What the task requires: Please return the lines below verbatim, beginning at the one that has "of a word. -/" and stopping after the one that has "t.params = s.params", and add no other lines.
BEGIN
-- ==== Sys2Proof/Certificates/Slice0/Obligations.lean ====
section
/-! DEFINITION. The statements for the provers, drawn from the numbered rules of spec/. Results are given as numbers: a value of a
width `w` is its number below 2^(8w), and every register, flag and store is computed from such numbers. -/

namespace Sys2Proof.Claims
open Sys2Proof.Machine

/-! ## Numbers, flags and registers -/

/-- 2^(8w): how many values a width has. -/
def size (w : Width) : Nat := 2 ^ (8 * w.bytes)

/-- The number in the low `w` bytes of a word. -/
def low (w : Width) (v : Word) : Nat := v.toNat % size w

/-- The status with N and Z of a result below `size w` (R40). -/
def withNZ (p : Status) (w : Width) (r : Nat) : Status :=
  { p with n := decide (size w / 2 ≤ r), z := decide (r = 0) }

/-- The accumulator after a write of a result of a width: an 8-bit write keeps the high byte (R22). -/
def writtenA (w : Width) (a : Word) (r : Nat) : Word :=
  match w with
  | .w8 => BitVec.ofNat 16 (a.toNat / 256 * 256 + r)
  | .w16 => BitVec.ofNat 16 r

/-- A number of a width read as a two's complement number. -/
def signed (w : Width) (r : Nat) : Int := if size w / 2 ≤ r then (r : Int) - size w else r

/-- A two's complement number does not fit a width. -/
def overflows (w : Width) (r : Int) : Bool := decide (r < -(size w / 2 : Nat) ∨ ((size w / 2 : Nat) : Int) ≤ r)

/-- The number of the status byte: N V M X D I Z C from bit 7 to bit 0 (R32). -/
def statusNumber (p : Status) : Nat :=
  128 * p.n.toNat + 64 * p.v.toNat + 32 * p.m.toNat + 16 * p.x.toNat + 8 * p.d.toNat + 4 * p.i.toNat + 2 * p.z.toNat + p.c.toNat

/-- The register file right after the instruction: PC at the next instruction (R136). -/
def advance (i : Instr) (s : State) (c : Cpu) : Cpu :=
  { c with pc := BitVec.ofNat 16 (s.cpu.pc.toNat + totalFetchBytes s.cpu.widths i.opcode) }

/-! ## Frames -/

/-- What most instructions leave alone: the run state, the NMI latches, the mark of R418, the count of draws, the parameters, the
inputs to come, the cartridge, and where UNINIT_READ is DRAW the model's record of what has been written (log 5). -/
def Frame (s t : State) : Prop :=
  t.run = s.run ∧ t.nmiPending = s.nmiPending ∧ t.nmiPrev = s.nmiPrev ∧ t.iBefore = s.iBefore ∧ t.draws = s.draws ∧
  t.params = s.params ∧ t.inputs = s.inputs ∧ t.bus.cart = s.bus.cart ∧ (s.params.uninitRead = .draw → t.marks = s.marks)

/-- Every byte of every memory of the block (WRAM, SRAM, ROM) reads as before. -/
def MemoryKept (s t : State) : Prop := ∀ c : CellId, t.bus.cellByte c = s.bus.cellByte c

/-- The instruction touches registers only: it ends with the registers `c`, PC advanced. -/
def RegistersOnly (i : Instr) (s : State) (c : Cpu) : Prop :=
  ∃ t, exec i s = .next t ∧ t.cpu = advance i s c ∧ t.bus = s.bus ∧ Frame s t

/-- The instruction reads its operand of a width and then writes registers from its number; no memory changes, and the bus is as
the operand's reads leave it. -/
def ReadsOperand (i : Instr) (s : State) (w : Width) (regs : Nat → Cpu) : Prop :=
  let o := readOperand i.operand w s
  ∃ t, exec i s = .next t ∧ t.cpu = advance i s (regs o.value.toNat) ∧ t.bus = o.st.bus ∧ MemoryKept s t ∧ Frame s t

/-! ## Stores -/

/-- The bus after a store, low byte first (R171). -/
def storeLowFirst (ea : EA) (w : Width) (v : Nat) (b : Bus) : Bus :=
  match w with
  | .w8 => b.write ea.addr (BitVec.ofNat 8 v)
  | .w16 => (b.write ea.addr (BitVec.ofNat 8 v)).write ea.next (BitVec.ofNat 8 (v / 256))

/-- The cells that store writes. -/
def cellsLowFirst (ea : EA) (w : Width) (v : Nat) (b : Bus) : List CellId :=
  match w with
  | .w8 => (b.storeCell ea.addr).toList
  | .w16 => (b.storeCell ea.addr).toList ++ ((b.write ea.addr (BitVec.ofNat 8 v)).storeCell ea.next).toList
END
Your response:
/-- The number in the low `w` bytes of a word. -/
def low (w : Width) (v : Word) : Nat := v.toNat % size w

/-- The status with N and Z of a result below `size w` (R40). -/
def withNZ (p : Status) (w : Width) (r : Nat) : Status :=
  { p with n := decide (size w / 2 ≤ r), z := decide (r = 0) }

/-- The accumulator after a write of a result of a width: an 8-bit write keeps the high byte (R22). -/
def writtenA (w : Width) (a : Word) (r : Nat) : Word :=
  match w with
  | .w8 => BitVec.ofNat 16 (a.toNat / 256 * 256 + r)
  | .w16 => BitVec.ofNat 16 r

/-- A number of a width read as a two's complement number. -/
def signed (w : Width) (r : Nat) : Int := if size w / 2 ≤ r then (r : Int) - size w else r

/-- A two's complement number does not fit a width. -/
def overflows (w : Width) (r : Int) : Bool := decide (r < -(size w / 2 : Nat) ∨ ((size w / 2 : Nat) : Int) ≤ r)

/-- The number of the status byte: N V M X D I Z C from bit 7 to bit 0 (R32). -/
def statusNumber (p : Status) : Nat :=
  128 * p.n.toNat + 64 * p.v.toNat + 32 * p.m.toNat + 16 * p.x.toNat + 8 * p.d.toNat + 4 * p.i.toNat + 2 * p.z.toNat + p.c.toNat

/-- The register file right after the instruction: PC at the next instruction (R136). -/
def advance (i : Instr) (s : State) (c : Cpu) : Cpu :=
  { c with pc := BitVec.ofNat 16 (s.cpu.pc.toNat + totalFetchBytes s.cpu.widths i.opcode) }

/-! ## Frames -/

/-- What most instructions leave alone: the run state, the NMI latches, the mark of R418, the count of draws, the parameters, the
inputs to come, the cartridge, and where UNINIT_READ is DRAW the model's record of what has been written (log 5). -/
def Frame (s t : State) : Prop :=
  t.run = s.run ∧ t.nmiPending = s.nmiPending ∧ t.nmiPrev = s.nmiPrev ∧ t.iBefore = s.iBefore ∧ t.draws = s.draws ∧
  t.params = s.params ∧ t.inputs = s.inputs ∧ t.bus.cart = s.bus.cart ∧ (s.params.uninitRead = .draw → t.marks = s.marks)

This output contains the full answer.